The name is Nu-Stock


----------



## duckyp0o77 (Dec 5, 2008)

that stuff stinks to high heaven but it *works well for a lot of things*. i wish i was smelling it right now instead of a skunked dog


----------



## American_Pit13 (Apr 23, 2007)

geisthexe said:


> The name is Nu-Stock


:goodpost: I hear this is great!


----------



## slinky (Oct 12, 2009)

thats the stuff. thanks.


----------



## Aireal (Jul 2, 2010)

geisthexe said:


> The name is Nu-Stock


what is it, hat does it do beside make hair grow?


----------



## tahoe262 (Sep 8, 2010)

nu stock is what farmers use on horses and cows around here lol but it works great on dogs too.It kills mites and any form of mange and dries up hot spots. It works great


----------



## Aireal (Jul 2, 2010)

hummm ok, becuase Cheza has had some hair loss on the back of her legs and thinning around the eye, we did another ss but it back back neg so i was wondering


----------



## Indigo Bully Connection (Dec 21, 2006)

Aireal said:


> what is it, hat does it do beside make hair grow?

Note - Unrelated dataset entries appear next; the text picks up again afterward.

-- ==== Sys2Proof/Config.lean ====
section
/-! DEFINITION. What the manual leaves open: free values, opaque constants without a body. -/
namespace Sys2Proof.Config

/-- TAG[11:0] of an MWRITE or MREAD, which R286 leaves free, by draw. -/
opaque freeTag : Nat → BitVec 12

/-- VID of a frame that MNT_PTP_TX sends on a logical port, which the manual does not state (R307), by draw. -/
opaque freeVid : Nat → BitVec 12

/-- SEQ (bits 47 to 32) and ADDRESS (bits 31 to 0) of an EVENT frame, which R373 does not state, by draw. -/
opaque freeEvent : Nat → BitVec 48

/-- VIN_HTR in mV and the frequency difference of the references, measured values that no command delivers, by draw. -/
opaque freeMeasure : Nat → BitVec 32

/-- Public key of ML-DSA.KeyGen_internal for a seed (FIPS 204), which R377 does not state. -/
opaque mlDsaPub : List Byte → List Byte

/-- ML-DSA-44 signature under the key of a seed over a message, by draw (FIPS 204, R377). -/
opaque mlDsaSign : List Byte → List Byte → Nat → List Byte

/-- A public key, a message and a signature verify under ML-DSA-44 with an empty context (FIPS 204, R362). -/
opaque mlDsaVerify : List Byte → List Byte → List Byte → Bool

end Sys2Proof.Config
end

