-- ==== Sys2Proof/Machine/Cab.lean ====
section
/-! DEFINITION. What the Cabinet families share (chapters 10 and 11): Drawer contexts and their configuration, shelves
and the arbiter's tests, status frames, notices, the shadow stream, epochs, and the layout of chunks. -/
namespace Sys2Proof.Machine

/-- Change the Cabinet dies' state. -/
def Dev.updCab (d : Dev) (f : CabSt → CabSt) : Dev := { d with cab := f d.cab }

/-! ## Configuration (Tables 10.2, 10.3, 11.1) -/

/-- The arithmetic descriptor of a handle. -/
def Dev.desc (d : Dev) (h : Nat) : Desc := descOf (d.rdWide .DRW_CFG h 4 4)

/-- Shelves per chunk of a handle, S. -/
def Dev.chunkShelves (d : Dev) (h : Nat) : Nat := (d.desc h).shelves

/-- The chunk window. -/
def Dev.window (d : Dev) (h : Nat) : Nat := d.get F.DRW_CFG.WINDOW_M1 h + 1

/-- The chunks of a claim. -/
def Dev.claimChunks (d : Dev) (h : Nat) : Nat := d.get F.DRW_CFG.CLAIM_M1 h + 1

/-- The index of DRW_MEMBER[i] of a handle. -/
def memberIx (h i : Nat) : Nat := 1024 * h + i

/-- The VALID members in the Desks' list, rising. -/
def Dev.deskMembers (d : Dev) (h : Nat) : List Nat :=
  (List.range 1024).filter fun i => d.bit F.DRW_MEMBER.VALID (memberIx h i)

/-- The rank of member `i`. -/
def Dev.memberRank (d : Dev) (h i : Nat) : Nat := d.get F.DRW_MEMBER.RANK (memberIx h i)

/-- KIND (Table 11.2). -/
def Dev.kind (d : Dev) (h : Nat) : Nat := d.get F.DRW_COLL.KIND h

/-- The variable-size kinds, with count rounds. -/
def varKind (k : Nat) : Bool := decide (5 ≤ k)

/-! ## Contexts -/

/-- The context of a handle on a die. -/
def Dev.ctx (d : Dev) (die h : Nat) : Option DrwCtx := d.cab.ctx.find (key2 die h)

/-- A record to the Desks of the fields they mirror (R229). -/
def DrwCtx.record (c : DrwCtx) (h : Nat) : MirRec :=
  { handle := h, start := c.start, tag := c.tag, w := c.w, epoch := c.epoch, state := c.state, released := c.released,
    relNext := c.relNext }

/-- Write a context; a primary's change of W, EPOCH, STATE, START, TAG or the released state is reported (R229, R269),
and the time of its last epoch advance outlives the context (R242). -/
def Dev.putCtx (d : Dev) (die h : Nat) (c : DrwCtx) : Dev :=
  let changed := match d.ctx die h with
    | some o => o.record h != c.record h
    | none => true
  d.updCab fun k =>
    { k with
      ctx := k.ctx.insert (key2 die h) c
      adv := if c.shadow then k.adv else match c.epochAt with | some t => k.adv.insert h t | none => k.adv.erase h
      mir := if changed && !c.shadow then k.mir.upd [] die (· ++ [c.record h]) else k.mir }

/-- Change a context, if it is there. -/
def Dev.updCtx (d : Dev) (die h : Nat) (f : DrwCtx → DrwCtx) : Dev :=
  match d.ctx die h with
  | some c => d.putCtx die h (f c)
  | none => d

/-- Drop a context with its chunks, its output-stage items and its pending allocation. -/
def Dev.delCtx (d : Dev) (die h : Nat) : Dev :=
  d.updCab fun k =>
    { k with
      ctx := k.ctx.erase (key2 die h)
      outQ := k.outQ.upd [] die (·.filter fun o => o.handle != h)
      allocQ := k.allocQ.upd [] die (·.filter (· != h)) }

/-- The contexts on a die: handle and context. -/
def Dev.ctxsOn (d : Dev) (die : Nat) : List (Nat × DrwCtx) :=
  d.cab.ctx.filterMap fun e => if (Nat.unpair e.1).1 = die then some ((Nat.unpair e.1).2, e.2) else none

/-- The die of a handle's primary context. -/
def Dev.drwDie (d : Dev) (h : Nat) : Nat := d.get F.DRW_CFG.DIE h

/-- The state of a handle: its context's, or the Desks' where it has none. -/
def Dev.drwState (d : Dev) (h : Nat) : Nat :=
  match d.ctx (d.drwDie h) h with
  | some c => if c.shadow then d.get F.DRW_CFG.STATE h else c.state
  | none => d.get F.DRW_CFG.STATE h

/-- A free slot of a die: the lowest (DESIGN CHOICE, log 97: R226 lets the die choose). -/
def Dev.freeSlot (d : Dev) (die : Nat) : Option Nat :=
  (List.range 512).find? fun s => !(d.ctxsOn die).any fun c => c.2.slot == s

/-- Free slots of a die. -/
def Dev.freeSlots (d : Dev) (die : Nat) : Nat := 512 - (d.ctxsOn die).length

/-- A Cabinet die is in service (Table 15.6), its domain on. -/
def Dev.cabUp (d : Dev) (die : Nat) : Bool :=
  d.get F.BUR_UNIT.STATE (16 + die) == 0 && bitAt (d.get F.PWR_PD_STAT.ON 0) (16 + die)

/-- A Cabinet die is in service and the Desks reach it (R19). -/
def Dev.cabReach (d : Dev) (die : Nat) : Bool := d.cabUp die && !d.unreachable (deskTile d.master) (16 + die)

/-- A Cabinet die is active (Table 10.9). -/
def Dev.cabActive (d : Dev) (die : Nat) : Bool := bitAt (d.get F.DRW_PLACE_CFG.ACTIVE 0) die

/-! ## Shelves (R235, R238, R239, R247) -/

/-- The partition of a handle on a die, in shelves: exact or fast (R238). -/
def Dev.partition (d : Dev) (die : Nat) (exact : Bool) : Nat :=
  if exact then d.get F.CAB_SHELF_PART.EXACT_PART die else d.get F.CAB_SHELF_PART.FAST_PART die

lol ive told you about nustock.

Nu-Stock - Topical treatment for Horses, Dogs, and Cattle


----------



## geisthexe (Jan 18, 2007)

The tube now shows a dog in the photo with a horse & cow. 

I used it on my new Mali girl b/c he head got split open before I received her. I put on the Nu-Stock for about a week and you cant tell she had a scar.


----------



## Aireal (Jul 2, 2010)

haha ok so i prob wasn't listening, ya know if you sat something at 11pm on my way out the door my mind is already home, but thank you


----------



## bahamutt99 (May 14, 2008)

NuStock is good stuff. I think some dogs are more prone to scars than others, though. Terra defies all attempts to make hair grow back over her scars. My other dogs have had complete hair restoration using NuStock.


----------



## Sadie (Jun 18, 2008)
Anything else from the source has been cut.